Muscle waited a moment, and Harry wasn't sure what he was waiting for, only that this whole situation was weird, and amazing, and erotic as hell. Then he pulled, out out out until his dick was only in by the tip, and _in again_ , far reaching, mapping Harry's insides like oceans, and Harry gasped involuntarily. Muscle's cock almost seemed smug at drawing yet another sound from Harry (like those god damned muscle's glinting from exertion), and certainly continued to seem that way as it throbbed back into him, brushing against a bump inside him that made Harry see stars and galaxies far away. _I wonder if this is what its like to be an astronomer_ something snickered.

 

Muscle thrusted hard and fast after that. Harry couldn't keep up and ended up collapsing onto the bed, moaning incoherently, as the movements lost their steadiness and became uneven and shallow. He could only lie there uselessly, hearing grunting wafting over his back, as Muscle hit somewhere deep inside him again and again and a wave of pleasure pulsed through him from the tips of his toes and fingertips inwards as if he were arching off a waterfall ( _maaaaaan overboard_ ).

 

Harry came, with a hoarse yell, and pressed back against Muscle, who was _still going_ , and clenched his walls around the man.

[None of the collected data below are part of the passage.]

-- ==== Sys2Proof/Machine/Step.lean ====
section
/-!
DEFINITION. One step of the part: the command at the front of the queue.
-/

namespace Sys2Proof.Machine

open Sys2Proof

/-- One step: the command at the front of the queue is taken with the queue's rest (spec/95); on an empty queue one
period of the master clock passes (DESIGN CHOICE, log 1). A command is taken whole: no other falls between two notices
that it raises (DESIGN CHOICE, log 72). -/
def step (s : State) : Host.Outcome State Fault Refusal :=
  match s.pending with
  | [] => .next (tick s)
  | c :: rest => exec c { s with pending := rest }

/-- The state with the command that a word spells put at the front of the queue. -/
def State.withFetchWord (s : State) (nbits w : Nat) : State :=
  match decodeTableWord nbits w with
  | some c => { s with pending := c :: s.pending }
  | none => s

end Sys2Proof.Machine
end

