/-- PARTITION: its refusals in order (R44), what a taken one leaves of the map, the feeds and the delays, each feed's
flags (setup replaced, pending PLAY dropped, placed), and the result, OK or CLAMPED (R39, R45). -/
def Obligations.Partition : Prop :=
  ∀ (s c : State) (addr : BitVec 7) (a b d cap : Nat), s.Serves addr .system → c = caughtUp s → a < 65536 → b < 65536 →
    d < 65536 → s.bus.lock = false → cap = delayCapacity d →
    (1024 < a + b + d →
      exec (.partition addr (be 2 a ++ be 2 b ++ be 2 d)) s = .next (c.answered .system 0x41 .range [])) ∧
    (a + b + d ≤ 1024 → (c.feedA.inPlay = true ∨ c.feedB.inPlay = true) →
      exec (.partition addr (be 2 a ++ be 2 b ++ be 2 d)) s = .next (c.answered .system 0x41 .busy [])) ∧
    (a + b + d ≤ 1024 → c.feedA.inPlay = false → c.feedB.inPlay = false →
      ∃ (t : State) (res : ResultCode) (cut fa fb : Byte),
        exec (.partition addr (be 2 a ++ be 2 b ++ be 2 d)) s = .next
          (t.answered .system 0x41 res (be 2 cap ++ [cut, fa, fb])) ∧
        t = { c with
          pagesA := a, pagesB := b, pagesD := d, feedA := t.feedA, feedB := t.feedB
          outs := s.outs.map fun o : OutRec => { o with
            delay := min o.delay (cap - 1), pendingDelay := o.pendingDelay.map fun v => min v (cap - 1)
            writeIdx := 0, valid := 0 } } ∧
        (∀ x pages, (x = Side.a ∧ pages = a ∨ x = Side.b ∧ pages = b) →
          (t.feed x).st = (c.feed x).st ∧ (t.feed x).completion = (c.feed x).completion ∧ (t.feed x).h = 0 ∧
          (t.feed x).s0 = 0 ∧ (t.feed x).last0 = none ∧ (t.feed x).last1 = none ∧ (t.feed x).sourceEnd = none ∧
          (t.feed x).watch.armed = false ∧ (t.feed x).pace.line = false ∧ (∀ v ∈ (t.feed x).ring, v = emptySlot) ∧
          (2 ^ (c.feed x).setup.dExp * (c.feed x).setup.n ≤ pages * 1024 →
            (t.feed x).setup = (c.feed x).setup ∧ (t.feed x).pendingPlay = (c.feed x).pendingPlay ∧
            (t.feed x).rs = (c.feed x).rs) ∧
          (pages * 1024 < 2 ^ (c.feed x).setup.dExp * (c.feed x).setup.n →
            (t.feed x).setup = { mode := .streaming, rate := s.clock.rateClass, speed := .one, n := 16, lanes := 1,
                                 dExp := 11, wExp := 3 } ∧
            (t.feed x).rs.rNom = 268435456 ∧
            (t.feed x).pendingPlay = if 32 ≤ pages then (c.feed x).pendingPlay else none)) ∧
        cut.toNat = (s.outs.filter fun o : OutRec =>
          decide (cap - 1 < o.delay) || o.pendingDelay.any fun v => decide (cap - 1 < v)).length % 256 ∧
        (∀ (f : Feed) (pages : Nat) (flags : Byte) (replaced : Bool),
          (f, pages, flags) = (c.feedA, a, fa) ∨ (f, pages, flags) = (c.feedB, b, fb) →
          replaced = decide (pages * 1024 < 2 ^ f.setup.dExp * f.setup.n) →
          flags = (if replaced then 1 else 0) +
            (if replaced && f.pendingPlay.isSome && decide (pages < 32) then 2 else 0) +
            (if !replaced || decide (32 ≤ pages) then 4 else 0)) ∧
        res = (if 2 ^ c.feedA.setup.dExp * c.feedA.setup.n ≤ a * 1024 ∧
            2 ^ c.feedB.setup.dExp * c.feedB.setup.n ≤ b * 1024 ∧
            (s.outs.all fun o => decide (o.delay ≤ cap - 1) && o.pendingDelay.all fun v => decide (v ≤ cap - 1)) = true
          then .ok else .clamped))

He lay there, in a daze of pleasure, his eyes closed as Muscle finished, gasping helplessly inside of him (someone call the police, this man is helplessly inside of him!), the strange feeling of liquid pulsing inside of Harry, and pulled out after a few moments. Harry felt himself drift, in a sex drained, alcohol drummed, experience malting daze. He settled down on the bed, come dribbling out of his spent body, and Muscle tugging him to his chest like an over sized teddy bear to cuddle up to.

 

Harry nuzzled his face into Muscle's chest and drifted to sleep. A part of him was sobbing at him for being a drunk idiot, but Harry just moaned and shifted against the naked man's shoulder. Muscle breathed a contented sigh onto his face, and Harry snuggled up against him.

 

 


	4. The Aftermath - Part 1

 

_The Aftermath – 1_

 

Harry groaned as his muscle's protested harshly as he awoke, pulsing in displeasure from _some stupid thing_ he had surely done last night. Harry had been drunk, and when he's drunk he does stupid things. **Fact of life.** Once he had bought a flat screen TV, and brought it back to his house, with the money he needed for rent and bills. Luckily (his Potter Luck flaring up like an old army injury – the bad luck to get into a situation and the good luck to come out on top), he had the receipt and had not damaged the electronic device in his drunk stupor. After that he learned not to carry around large amounts of cash when he planned to go to the bar.

 

 _Character developing_ the faintest traces of Mimosa whispered in his ears, as if advertising themselves to him.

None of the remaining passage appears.